→ **EXERCISE BRIEF**
Whenever a line in the entries below contains "msbSpellings", copy that line.
————————
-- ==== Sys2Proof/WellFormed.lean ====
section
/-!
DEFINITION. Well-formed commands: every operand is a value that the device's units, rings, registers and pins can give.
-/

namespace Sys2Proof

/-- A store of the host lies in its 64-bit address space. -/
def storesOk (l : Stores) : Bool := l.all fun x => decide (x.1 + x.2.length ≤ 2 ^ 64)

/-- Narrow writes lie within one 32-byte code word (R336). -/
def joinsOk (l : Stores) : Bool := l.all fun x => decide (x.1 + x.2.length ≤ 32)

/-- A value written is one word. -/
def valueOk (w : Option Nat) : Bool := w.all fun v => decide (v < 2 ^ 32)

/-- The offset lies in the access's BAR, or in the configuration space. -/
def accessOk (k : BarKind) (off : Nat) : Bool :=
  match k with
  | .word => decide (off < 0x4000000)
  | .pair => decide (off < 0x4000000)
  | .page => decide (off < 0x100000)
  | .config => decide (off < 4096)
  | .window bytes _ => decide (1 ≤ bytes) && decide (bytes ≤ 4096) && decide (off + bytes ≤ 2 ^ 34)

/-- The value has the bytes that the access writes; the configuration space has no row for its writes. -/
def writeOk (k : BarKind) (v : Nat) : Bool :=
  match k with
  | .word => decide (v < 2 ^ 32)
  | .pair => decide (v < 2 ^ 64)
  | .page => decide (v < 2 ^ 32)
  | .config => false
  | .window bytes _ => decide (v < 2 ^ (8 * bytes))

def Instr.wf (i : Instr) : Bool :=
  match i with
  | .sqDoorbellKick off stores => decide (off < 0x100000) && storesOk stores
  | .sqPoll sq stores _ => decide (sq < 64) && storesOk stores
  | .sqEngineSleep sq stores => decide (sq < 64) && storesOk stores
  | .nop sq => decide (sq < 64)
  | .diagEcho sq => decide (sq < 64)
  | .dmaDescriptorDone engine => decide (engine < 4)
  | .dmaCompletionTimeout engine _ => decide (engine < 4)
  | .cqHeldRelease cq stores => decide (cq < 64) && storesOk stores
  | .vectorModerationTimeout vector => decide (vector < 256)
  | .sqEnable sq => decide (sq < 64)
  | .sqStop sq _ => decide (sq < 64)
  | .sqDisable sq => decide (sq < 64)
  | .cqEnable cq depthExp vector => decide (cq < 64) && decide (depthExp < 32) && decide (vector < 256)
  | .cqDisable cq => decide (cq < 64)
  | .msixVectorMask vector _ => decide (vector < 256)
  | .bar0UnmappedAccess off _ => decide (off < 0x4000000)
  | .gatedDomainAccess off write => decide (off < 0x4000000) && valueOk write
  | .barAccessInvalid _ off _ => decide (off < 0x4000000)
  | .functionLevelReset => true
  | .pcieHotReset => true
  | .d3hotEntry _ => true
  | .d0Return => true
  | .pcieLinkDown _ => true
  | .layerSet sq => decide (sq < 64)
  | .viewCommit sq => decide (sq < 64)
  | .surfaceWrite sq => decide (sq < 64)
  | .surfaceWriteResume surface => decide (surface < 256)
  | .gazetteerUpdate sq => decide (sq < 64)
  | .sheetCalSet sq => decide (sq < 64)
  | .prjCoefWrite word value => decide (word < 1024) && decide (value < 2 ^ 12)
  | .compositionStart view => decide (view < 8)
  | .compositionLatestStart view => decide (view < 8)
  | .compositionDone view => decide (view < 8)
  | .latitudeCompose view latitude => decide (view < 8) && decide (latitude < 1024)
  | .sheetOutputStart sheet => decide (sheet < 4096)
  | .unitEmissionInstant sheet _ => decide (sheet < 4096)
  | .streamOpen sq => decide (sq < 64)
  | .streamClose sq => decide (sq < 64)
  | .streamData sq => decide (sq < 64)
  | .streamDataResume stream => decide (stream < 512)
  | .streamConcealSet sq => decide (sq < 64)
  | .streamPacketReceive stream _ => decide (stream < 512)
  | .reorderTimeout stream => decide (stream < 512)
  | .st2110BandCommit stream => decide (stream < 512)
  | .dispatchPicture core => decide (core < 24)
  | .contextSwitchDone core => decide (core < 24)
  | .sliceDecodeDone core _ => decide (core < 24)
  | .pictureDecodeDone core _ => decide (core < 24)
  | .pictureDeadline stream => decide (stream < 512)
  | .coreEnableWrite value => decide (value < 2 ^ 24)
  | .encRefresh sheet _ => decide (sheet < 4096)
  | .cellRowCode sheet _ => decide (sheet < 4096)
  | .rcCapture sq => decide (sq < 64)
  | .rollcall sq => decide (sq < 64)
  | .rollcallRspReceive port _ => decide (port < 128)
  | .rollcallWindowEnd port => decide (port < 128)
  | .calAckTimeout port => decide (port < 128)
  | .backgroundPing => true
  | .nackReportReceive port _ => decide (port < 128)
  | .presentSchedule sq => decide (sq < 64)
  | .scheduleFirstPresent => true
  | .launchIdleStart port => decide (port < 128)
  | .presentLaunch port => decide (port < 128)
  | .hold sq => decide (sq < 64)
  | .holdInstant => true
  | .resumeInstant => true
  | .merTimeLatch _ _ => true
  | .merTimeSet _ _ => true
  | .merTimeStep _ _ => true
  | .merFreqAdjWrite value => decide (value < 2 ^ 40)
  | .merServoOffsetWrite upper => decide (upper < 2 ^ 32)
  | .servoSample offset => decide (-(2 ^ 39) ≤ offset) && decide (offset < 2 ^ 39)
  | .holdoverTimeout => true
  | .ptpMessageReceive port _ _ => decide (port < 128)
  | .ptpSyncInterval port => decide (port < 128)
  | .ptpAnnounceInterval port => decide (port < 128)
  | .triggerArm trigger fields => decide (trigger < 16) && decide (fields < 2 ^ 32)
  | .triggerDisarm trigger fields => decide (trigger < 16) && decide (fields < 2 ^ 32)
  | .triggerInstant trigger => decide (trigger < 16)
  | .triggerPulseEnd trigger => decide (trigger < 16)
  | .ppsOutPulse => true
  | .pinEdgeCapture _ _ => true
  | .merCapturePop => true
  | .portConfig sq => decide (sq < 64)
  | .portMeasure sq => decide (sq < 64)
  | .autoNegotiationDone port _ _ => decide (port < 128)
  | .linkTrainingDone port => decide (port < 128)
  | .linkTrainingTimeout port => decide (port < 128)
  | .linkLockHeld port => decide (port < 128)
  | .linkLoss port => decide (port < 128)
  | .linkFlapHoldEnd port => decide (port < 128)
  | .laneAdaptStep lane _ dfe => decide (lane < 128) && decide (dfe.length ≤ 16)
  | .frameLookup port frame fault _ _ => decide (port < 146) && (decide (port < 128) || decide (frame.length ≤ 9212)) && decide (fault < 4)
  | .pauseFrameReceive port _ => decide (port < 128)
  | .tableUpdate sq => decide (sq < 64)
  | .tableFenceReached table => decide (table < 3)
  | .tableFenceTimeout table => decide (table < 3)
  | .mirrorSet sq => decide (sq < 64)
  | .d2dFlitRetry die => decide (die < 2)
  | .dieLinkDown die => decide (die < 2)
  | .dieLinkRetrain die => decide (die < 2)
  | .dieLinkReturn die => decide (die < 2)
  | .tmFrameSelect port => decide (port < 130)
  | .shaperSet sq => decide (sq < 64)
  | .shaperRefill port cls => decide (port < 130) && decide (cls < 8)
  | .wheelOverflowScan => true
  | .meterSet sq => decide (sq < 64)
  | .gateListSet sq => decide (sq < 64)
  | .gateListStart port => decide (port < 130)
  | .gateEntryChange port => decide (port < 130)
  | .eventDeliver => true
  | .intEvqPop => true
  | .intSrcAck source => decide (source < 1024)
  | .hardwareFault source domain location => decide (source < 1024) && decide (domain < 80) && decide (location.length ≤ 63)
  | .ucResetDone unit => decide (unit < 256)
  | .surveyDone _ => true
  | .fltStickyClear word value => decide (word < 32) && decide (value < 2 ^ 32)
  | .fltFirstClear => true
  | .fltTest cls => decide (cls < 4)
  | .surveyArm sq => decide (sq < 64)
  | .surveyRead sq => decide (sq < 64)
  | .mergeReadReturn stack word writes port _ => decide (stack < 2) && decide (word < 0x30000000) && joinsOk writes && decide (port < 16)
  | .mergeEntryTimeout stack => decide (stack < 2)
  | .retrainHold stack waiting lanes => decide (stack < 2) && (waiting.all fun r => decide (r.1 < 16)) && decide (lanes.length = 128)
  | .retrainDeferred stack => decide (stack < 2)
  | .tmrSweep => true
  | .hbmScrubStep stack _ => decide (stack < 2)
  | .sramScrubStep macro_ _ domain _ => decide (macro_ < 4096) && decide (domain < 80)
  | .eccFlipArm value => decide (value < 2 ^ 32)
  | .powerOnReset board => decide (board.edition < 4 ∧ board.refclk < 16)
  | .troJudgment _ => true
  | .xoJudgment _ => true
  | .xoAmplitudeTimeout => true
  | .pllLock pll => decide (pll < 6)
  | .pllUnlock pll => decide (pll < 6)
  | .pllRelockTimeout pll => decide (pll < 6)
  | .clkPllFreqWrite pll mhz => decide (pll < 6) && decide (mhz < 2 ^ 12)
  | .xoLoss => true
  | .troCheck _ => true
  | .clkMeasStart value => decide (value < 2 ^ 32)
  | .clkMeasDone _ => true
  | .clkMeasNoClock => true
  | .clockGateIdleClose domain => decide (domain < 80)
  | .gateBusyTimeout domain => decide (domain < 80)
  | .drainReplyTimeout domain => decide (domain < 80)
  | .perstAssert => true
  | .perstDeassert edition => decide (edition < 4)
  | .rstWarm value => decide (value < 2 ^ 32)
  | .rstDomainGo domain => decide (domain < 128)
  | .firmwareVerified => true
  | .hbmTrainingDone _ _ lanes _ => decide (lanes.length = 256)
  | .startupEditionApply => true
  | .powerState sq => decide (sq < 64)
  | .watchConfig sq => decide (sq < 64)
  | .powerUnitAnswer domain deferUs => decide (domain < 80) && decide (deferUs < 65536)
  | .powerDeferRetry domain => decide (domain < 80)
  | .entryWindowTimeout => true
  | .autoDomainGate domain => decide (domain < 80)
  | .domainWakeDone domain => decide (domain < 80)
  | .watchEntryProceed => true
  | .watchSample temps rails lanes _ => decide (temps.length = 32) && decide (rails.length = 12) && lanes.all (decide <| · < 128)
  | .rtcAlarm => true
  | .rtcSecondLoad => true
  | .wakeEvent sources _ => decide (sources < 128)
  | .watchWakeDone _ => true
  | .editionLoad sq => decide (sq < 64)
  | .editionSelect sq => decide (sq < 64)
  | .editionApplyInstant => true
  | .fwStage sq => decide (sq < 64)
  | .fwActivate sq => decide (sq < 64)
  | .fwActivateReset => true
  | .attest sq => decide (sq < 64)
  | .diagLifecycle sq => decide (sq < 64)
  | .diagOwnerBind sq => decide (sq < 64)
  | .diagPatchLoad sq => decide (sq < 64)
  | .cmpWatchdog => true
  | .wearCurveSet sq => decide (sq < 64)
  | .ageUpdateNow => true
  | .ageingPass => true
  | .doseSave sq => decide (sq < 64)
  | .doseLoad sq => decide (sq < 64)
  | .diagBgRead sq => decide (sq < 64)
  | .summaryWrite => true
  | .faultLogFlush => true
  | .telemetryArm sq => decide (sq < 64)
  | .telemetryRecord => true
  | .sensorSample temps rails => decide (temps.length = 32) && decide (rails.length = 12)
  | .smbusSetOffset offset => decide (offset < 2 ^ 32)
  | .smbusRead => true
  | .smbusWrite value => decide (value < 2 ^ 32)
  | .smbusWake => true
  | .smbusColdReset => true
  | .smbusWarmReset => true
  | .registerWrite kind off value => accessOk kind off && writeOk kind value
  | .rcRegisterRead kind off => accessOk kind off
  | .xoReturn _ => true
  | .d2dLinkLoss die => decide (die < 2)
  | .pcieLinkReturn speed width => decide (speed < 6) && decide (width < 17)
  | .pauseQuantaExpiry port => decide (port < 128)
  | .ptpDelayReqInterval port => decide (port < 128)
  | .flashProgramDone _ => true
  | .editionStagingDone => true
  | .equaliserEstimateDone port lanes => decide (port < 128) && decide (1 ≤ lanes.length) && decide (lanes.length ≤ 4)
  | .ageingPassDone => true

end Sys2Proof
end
————————
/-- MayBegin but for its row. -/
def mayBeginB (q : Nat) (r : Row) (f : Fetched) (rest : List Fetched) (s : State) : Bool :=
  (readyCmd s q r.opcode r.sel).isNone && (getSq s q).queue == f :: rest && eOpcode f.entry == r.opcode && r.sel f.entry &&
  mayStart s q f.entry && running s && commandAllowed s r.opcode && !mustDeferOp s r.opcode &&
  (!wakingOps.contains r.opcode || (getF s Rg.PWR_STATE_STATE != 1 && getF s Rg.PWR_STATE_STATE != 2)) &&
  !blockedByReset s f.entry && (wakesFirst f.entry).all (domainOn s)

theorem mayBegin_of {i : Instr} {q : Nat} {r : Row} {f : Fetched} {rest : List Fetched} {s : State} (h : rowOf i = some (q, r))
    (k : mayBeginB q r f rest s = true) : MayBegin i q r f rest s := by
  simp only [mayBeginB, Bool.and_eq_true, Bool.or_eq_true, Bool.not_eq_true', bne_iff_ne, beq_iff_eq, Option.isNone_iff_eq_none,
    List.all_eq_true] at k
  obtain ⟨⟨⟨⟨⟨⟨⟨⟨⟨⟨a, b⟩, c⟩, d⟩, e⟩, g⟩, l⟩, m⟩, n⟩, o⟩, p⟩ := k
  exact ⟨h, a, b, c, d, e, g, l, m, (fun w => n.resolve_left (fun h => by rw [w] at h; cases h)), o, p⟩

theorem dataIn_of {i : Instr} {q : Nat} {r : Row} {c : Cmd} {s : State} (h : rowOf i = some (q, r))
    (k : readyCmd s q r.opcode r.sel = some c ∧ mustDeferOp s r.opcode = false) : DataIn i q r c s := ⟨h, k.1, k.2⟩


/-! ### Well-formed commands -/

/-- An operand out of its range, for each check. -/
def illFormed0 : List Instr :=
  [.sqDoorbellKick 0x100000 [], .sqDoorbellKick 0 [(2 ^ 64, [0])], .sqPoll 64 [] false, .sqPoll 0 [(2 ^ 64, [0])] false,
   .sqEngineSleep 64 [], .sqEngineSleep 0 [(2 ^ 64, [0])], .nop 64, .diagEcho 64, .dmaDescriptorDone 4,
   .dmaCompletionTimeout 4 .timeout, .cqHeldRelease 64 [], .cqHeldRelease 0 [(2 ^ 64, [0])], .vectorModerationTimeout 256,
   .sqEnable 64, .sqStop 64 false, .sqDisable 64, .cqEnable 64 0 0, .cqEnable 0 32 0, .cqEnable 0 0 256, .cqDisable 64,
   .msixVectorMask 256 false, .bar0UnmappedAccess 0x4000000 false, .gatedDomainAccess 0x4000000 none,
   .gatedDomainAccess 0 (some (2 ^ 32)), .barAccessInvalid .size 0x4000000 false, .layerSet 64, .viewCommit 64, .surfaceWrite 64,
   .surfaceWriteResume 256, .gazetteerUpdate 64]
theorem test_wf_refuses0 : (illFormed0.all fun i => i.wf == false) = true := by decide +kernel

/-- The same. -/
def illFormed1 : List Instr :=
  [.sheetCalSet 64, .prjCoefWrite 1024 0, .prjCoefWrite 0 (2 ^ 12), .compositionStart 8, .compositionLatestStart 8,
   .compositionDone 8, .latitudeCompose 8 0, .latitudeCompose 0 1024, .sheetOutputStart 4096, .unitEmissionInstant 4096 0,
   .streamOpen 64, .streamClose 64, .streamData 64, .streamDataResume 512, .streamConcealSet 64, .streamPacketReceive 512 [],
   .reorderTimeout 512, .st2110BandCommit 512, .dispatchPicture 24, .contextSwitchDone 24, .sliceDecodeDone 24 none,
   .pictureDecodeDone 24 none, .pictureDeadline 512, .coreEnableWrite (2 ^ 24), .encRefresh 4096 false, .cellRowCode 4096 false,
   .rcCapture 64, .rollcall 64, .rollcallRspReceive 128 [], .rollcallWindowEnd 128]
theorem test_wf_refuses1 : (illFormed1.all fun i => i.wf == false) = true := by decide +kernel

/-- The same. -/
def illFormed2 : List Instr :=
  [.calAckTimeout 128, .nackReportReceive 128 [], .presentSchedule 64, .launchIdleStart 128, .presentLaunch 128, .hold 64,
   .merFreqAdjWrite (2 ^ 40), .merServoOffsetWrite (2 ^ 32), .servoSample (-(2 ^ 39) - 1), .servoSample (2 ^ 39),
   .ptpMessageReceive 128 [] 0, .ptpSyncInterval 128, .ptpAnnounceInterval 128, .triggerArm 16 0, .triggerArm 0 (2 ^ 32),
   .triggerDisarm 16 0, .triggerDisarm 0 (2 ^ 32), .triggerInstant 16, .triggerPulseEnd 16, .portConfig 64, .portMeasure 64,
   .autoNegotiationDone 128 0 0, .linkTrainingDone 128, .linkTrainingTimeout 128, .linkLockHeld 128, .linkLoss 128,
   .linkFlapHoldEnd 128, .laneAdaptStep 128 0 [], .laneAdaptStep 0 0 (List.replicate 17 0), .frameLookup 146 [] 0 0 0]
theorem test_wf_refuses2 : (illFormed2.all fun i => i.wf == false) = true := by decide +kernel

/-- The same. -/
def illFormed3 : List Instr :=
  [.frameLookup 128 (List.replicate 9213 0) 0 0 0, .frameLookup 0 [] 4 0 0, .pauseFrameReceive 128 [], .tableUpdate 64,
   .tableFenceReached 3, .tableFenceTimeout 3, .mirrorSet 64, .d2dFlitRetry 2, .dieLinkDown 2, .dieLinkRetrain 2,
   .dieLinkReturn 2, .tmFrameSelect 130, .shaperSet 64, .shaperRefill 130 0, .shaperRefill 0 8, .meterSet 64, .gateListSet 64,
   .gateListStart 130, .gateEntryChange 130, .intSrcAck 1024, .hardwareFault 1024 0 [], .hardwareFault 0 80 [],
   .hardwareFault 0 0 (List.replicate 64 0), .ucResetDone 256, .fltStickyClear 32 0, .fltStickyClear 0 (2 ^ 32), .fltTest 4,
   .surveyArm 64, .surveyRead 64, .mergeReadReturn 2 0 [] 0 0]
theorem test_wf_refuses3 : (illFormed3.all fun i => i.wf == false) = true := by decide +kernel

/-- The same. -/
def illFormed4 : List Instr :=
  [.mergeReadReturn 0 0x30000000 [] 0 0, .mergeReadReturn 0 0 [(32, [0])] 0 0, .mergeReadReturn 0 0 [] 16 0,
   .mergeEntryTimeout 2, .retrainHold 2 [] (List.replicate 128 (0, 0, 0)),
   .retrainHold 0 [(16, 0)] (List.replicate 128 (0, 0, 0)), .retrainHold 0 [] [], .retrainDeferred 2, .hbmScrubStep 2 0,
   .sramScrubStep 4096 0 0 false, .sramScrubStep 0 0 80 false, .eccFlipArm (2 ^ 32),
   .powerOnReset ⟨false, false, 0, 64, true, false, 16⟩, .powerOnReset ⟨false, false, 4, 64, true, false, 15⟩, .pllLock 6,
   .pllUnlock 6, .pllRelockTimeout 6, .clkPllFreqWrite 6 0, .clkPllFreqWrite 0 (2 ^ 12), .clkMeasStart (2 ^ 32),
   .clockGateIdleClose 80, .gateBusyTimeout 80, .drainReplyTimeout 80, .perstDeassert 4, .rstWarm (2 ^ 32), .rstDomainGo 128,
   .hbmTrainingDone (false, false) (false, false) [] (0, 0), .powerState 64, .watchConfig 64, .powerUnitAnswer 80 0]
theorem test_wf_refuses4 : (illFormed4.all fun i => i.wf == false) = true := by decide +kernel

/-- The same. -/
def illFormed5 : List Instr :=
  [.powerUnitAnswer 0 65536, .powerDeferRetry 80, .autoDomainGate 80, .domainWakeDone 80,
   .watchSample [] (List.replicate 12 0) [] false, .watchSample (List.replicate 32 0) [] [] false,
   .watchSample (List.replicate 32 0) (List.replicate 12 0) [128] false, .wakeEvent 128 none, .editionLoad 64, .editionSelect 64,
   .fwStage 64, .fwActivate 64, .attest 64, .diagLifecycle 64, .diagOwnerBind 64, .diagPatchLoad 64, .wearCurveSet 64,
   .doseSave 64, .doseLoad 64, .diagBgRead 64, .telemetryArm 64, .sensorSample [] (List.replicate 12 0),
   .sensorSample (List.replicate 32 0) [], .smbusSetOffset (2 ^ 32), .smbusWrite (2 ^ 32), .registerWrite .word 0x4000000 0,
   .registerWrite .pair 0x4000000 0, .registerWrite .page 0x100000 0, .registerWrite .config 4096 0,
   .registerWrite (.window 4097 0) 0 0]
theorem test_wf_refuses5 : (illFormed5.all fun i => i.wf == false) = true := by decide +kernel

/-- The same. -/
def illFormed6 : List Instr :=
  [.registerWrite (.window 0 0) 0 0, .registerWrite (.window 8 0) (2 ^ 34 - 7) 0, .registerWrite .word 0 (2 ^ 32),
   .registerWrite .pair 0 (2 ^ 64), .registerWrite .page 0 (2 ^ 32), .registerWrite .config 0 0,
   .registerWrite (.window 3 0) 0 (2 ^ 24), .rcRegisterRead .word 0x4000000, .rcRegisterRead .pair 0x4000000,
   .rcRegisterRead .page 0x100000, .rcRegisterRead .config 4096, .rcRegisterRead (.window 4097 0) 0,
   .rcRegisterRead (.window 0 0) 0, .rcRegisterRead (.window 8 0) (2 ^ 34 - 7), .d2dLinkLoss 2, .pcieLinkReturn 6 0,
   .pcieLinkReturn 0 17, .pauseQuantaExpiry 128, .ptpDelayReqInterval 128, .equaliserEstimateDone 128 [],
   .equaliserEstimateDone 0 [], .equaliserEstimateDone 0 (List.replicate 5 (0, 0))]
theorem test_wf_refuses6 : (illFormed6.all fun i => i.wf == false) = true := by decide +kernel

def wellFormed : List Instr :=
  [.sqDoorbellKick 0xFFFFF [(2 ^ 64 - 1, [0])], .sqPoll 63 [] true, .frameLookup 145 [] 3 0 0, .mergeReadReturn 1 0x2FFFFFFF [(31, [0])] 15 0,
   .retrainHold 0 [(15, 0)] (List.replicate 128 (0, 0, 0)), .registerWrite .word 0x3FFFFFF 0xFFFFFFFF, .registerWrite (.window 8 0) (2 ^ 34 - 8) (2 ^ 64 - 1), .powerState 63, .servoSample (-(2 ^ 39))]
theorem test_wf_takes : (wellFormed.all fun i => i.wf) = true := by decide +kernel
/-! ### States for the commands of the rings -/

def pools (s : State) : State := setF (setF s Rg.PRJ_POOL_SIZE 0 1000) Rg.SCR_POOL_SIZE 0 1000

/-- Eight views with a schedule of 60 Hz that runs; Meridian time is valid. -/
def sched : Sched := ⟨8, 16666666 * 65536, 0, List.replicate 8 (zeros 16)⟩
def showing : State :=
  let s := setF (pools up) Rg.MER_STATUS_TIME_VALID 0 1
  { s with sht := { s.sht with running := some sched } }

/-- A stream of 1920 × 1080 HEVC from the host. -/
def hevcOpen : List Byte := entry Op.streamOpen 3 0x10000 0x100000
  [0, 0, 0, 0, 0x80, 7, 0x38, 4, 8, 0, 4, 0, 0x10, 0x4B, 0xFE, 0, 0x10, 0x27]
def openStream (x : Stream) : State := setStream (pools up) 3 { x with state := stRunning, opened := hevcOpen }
————————
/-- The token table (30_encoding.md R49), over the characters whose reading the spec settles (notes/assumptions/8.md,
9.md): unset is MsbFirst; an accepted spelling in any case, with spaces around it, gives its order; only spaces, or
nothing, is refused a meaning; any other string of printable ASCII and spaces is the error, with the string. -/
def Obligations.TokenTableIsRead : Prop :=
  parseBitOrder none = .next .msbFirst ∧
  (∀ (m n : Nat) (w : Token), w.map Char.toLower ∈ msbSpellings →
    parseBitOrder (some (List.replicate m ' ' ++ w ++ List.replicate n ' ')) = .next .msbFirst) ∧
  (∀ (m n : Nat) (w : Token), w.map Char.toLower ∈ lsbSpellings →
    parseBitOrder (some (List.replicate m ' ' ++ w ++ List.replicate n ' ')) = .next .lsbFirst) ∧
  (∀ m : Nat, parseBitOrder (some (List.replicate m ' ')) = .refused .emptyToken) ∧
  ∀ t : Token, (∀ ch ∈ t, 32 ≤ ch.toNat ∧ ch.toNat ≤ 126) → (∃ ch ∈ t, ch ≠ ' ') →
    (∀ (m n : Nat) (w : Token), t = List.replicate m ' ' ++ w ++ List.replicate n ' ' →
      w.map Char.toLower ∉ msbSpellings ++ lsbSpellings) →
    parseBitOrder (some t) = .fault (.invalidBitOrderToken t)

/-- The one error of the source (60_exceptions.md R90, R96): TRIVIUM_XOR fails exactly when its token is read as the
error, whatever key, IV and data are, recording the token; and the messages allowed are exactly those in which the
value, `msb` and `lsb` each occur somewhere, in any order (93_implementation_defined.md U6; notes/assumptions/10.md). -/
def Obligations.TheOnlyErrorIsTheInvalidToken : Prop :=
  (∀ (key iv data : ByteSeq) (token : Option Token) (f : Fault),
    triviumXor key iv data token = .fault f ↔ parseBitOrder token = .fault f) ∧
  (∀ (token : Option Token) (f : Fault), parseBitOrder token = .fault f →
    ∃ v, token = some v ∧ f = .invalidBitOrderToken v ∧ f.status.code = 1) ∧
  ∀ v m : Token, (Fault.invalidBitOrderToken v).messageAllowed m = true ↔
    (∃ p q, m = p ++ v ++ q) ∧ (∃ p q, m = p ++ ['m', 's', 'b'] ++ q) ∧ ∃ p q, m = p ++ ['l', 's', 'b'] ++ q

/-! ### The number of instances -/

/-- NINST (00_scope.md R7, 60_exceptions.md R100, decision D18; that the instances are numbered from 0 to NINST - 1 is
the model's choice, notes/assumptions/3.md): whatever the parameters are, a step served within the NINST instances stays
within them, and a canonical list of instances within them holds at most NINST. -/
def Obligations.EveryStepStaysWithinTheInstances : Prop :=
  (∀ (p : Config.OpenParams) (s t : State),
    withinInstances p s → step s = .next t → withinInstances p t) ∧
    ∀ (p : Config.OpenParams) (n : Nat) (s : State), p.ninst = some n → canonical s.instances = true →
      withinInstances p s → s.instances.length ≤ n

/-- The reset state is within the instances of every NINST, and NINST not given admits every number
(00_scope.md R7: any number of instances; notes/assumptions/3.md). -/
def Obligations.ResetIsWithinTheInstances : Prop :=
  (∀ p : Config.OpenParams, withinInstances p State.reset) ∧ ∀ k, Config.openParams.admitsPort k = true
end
————————
→ **WRITTEN REPLY**
  (∀ (m n : Nat) (w : Token), w.map Char.toLower ∈ msbSpellings →
      w.map Char.toLower ∉ msbSpellings ++ lsbSpellings) →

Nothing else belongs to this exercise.